● **Task requirements**:
Using the records that appear below, write out exactly the lines from the one with "-- ==== Sys2Proof/Machine/SubMode.lean" through the one with "a mode, leaving", keeping both end lines.

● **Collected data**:
------------------------------------------------------------

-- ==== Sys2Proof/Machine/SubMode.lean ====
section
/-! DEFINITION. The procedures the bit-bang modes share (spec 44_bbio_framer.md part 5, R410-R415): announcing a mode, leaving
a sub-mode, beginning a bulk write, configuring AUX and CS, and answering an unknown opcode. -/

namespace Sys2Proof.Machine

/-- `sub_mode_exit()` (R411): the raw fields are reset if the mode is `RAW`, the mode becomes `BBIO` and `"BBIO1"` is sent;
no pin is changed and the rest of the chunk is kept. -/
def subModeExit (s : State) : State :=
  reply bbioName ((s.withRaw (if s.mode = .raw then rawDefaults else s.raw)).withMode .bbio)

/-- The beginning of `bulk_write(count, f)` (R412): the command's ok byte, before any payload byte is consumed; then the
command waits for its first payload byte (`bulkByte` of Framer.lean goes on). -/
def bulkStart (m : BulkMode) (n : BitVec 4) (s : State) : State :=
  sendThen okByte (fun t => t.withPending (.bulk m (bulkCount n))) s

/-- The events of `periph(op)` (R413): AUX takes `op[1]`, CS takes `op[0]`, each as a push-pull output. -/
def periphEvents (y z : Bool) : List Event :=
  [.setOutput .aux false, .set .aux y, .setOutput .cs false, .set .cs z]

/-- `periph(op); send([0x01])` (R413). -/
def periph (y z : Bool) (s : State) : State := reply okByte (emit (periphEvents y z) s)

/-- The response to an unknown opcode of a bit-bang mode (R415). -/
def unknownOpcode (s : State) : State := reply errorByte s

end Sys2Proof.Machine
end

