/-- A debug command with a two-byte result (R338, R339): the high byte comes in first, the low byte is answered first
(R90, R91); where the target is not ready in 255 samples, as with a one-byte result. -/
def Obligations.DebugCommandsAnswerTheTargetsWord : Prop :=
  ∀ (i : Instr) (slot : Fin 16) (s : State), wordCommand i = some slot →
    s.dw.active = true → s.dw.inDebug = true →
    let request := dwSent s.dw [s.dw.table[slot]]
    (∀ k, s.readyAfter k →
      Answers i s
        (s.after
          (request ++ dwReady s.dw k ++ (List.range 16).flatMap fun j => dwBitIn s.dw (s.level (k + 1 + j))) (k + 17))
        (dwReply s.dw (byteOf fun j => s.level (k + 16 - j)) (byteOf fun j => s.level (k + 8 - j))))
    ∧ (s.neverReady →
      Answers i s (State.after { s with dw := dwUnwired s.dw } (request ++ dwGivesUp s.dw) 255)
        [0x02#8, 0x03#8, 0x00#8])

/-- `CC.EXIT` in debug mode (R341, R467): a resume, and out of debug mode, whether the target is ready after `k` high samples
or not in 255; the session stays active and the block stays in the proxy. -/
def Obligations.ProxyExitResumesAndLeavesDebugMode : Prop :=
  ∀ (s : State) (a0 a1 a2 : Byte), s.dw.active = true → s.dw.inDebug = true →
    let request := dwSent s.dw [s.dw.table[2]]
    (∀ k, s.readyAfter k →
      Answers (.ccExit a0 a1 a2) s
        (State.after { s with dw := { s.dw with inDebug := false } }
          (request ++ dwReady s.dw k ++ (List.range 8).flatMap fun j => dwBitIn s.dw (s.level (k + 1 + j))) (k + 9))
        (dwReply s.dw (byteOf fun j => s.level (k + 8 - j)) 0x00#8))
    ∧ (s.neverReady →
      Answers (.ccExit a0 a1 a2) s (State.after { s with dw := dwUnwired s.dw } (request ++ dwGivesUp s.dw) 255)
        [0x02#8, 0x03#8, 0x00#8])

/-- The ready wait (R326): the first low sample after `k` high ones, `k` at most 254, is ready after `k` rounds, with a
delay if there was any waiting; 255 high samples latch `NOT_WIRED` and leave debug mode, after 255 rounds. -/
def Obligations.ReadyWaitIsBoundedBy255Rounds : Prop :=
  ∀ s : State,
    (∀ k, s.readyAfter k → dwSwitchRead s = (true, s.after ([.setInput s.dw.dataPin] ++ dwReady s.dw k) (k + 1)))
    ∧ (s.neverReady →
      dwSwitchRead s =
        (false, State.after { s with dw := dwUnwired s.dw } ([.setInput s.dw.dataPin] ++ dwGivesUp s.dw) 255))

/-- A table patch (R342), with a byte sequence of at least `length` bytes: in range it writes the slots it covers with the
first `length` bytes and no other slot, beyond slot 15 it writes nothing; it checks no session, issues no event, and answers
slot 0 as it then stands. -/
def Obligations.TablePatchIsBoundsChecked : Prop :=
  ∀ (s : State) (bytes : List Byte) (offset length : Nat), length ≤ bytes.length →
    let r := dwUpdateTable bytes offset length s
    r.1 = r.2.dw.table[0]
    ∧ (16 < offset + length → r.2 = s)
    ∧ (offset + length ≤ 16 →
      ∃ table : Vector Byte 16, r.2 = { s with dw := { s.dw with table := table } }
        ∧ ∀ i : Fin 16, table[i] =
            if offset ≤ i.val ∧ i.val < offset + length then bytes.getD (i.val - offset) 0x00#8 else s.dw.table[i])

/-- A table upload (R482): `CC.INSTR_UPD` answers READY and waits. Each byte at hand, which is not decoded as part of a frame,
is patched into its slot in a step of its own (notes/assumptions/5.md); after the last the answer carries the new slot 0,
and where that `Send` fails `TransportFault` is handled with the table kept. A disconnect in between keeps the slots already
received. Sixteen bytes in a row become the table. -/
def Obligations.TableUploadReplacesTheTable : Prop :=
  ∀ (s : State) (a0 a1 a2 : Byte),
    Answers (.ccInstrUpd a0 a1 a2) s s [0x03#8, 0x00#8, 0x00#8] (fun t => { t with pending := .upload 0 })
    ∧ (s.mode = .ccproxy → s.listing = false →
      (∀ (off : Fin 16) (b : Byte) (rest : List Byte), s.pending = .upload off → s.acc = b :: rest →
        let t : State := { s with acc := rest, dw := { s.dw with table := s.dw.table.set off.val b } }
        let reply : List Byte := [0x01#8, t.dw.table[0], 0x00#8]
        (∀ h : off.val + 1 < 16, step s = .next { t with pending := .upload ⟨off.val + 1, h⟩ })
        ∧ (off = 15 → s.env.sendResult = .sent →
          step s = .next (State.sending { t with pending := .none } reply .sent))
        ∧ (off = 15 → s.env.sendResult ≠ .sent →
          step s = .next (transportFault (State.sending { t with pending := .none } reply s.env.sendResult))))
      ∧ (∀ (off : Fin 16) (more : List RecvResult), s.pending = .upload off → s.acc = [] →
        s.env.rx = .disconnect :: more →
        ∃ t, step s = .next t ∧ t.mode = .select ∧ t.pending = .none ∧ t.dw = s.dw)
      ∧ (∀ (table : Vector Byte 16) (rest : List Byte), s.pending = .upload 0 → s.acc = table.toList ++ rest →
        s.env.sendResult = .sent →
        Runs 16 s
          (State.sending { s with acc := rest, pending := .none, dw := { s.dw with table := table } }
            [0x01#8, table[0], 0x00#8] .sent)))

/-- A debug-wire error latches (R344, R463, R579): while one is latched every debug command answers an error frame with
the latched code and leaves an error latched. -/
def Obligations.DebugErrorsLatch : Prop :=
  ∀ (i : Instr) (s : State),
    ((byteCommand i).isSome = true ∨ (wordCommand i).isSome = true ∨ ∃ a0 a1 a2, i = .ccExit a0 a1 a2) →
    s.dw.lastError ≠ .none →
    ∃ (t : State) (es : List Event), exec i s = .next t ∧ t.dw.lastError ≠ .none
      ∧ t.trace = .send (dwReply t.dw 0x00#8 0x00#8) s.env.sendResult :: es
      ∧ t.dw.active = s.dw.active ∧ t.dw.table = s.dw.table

------------------------------------------------------------

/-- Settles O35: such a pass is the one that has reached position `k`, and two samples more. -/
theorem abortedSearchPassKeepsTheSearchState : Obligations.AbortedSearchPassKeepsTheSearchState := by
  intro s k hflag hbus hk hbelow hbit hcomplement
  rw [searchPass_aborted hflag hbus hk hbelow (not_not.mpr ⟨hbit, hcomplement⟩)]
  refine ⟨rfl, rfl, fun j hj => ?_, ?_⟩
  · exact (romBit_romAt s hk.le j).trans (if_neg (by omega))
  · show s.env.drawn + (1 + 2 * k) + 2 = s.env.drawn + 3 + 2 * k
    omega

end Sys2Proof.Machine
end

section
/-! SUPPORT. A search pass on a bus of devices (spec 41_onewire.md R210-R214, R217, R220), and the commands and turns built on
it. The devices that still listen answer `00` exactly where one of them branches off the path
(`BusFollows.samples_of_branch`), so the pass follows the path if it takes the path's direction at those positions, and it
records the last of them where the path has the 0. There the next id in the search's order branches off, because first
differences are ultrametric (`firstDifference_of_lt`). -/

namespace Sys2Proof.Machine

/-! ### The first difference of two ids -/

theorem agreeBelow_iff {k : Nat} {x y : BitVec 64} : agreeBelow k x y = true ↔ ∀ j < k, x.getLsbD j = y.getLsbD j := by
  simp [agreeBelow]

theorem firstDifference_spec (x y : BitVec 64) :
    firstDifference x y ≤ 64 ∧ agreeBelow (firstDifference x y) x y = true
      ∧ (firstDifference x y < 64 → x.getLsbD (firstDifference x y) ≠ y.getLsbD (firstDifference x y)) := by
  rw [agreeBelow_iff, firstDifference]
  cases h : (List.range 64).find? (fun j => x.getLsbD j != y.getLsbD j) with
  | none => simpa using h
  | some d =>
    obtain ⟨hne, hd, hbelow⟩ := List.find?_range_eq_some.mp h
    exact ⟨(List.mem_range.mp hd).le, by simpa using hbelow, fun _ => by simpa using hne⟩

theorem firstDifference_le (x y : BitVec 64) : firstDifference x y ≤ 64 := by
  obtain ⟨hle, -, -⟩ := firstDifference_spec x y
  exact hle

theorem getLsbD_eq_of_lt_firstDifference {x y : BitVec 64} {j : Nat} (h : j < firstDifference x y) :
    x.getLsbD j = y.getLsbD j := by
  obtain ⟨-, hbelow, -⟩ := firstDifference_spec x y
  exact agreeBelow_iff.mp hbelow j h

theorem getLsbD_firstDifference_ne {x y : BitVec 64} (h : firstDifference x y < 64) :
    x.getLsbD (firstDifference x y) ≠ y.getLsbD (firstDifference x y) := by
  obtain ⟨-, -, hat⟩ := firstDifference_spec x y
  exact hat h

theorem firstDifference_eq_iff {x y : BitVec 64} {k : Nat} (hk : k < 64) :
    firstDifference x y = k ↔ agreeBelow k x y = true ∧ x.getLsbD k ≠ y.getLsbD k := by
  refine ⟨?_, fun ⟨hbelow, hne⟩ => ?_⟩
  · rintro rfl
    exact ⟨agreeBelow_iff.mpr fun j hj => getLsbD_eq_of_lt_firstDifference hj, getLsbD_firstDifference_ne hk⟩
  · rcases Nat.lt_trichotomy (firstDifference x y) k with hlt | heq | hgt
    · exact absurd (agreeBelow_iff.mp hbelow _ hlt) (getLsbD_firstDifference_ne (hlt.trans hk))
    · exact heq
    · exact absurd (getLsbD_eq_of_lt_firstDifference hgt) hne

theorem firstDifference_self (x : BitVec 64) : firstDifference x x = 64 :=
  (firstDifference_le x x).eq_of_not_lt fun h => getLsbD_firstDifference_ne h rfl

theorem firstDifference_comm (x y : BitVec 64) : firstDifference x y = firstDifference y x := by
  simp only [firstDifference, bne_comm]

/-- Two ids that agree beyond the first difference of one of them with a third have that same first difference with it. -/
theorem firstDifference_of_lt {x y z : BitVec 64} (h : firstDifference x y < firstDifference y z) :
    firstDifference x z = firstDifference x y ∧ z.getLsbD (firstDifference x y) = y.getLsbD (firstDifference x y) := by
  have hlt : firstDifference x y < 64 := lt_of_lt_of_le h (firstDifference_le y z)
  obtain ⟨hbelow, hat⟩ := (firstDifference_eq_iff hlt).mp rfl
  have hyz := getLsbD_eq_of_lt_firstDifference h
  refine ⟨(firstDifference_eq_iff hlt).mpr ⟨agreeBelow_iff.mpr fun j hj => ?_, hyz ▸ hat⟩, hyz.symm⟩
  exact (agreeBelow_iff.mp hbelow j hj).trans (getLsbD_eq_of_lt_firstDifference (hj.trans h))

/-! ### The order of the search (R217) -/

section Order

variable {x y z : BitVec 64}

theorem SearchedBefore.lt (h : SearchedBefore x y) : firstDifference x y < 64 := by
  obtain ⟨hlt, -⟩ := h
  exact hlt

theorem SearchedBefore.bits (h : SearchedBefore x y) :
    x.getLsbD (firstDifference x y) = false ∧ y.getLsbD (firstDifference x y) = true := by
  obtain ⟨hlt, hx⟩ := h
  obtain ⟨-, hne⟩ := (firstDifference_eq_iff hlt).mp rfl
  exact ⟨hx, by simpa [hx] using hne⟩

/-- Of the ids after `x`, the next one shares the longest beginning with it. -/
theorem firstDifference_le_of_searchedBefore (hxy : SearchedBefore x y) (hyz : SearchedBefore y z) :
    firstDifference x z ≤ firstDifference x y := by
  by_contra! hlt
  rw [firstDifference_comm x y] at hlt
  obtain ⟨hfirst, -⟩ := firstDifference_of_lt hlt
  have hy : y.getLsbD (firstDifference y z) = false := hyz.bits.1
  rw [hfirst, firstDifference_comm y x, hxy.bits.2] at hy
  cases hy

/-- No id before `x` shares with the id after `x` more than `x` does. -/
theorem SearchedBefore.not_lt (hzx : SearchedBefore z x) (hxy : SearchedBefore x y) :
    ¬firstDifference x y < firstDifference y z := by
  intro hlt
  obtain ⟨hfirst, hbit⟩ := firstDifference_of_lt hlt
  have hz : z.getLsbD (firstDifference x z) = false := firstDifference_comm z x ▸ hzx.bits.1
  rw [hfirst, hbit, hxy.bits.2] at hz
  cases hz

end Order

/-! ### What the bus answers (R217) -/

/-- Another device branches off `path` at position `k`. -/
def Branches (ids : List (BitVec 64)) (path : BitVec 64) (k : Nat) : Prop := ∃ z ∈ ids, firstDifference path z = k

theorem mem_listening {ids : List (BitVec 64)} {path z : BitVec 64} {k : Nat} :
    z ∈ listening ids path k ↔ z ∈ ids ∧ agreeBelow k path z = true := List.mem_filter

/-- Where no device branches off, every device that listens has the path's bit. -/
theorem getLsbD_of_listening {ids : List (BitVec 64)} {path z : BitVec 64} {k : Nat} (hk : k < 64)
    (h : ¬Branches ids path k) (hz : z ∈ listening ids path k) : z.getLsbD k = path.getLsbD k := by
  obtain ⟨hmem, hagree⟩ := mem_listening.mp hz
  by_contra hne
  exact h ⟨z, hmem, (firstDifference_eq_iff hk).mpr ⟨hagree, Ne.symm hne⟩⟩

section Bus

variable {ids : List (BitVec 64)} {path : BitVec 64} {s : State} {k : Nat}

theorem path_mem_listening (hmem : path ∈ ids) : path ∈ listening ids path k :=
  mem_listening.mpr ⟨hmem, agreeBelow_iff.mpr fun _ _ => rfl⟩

------------------------------------------------------------

● **Reply to the task**:
-- ==== Sys2Proof/Machine/SubMode.lean ====
section
/-! DEFINITION. The procedures the bit-bang modes share (spec 44_bbio_framer.md part 5, R410-R415): announcing a mode, leaving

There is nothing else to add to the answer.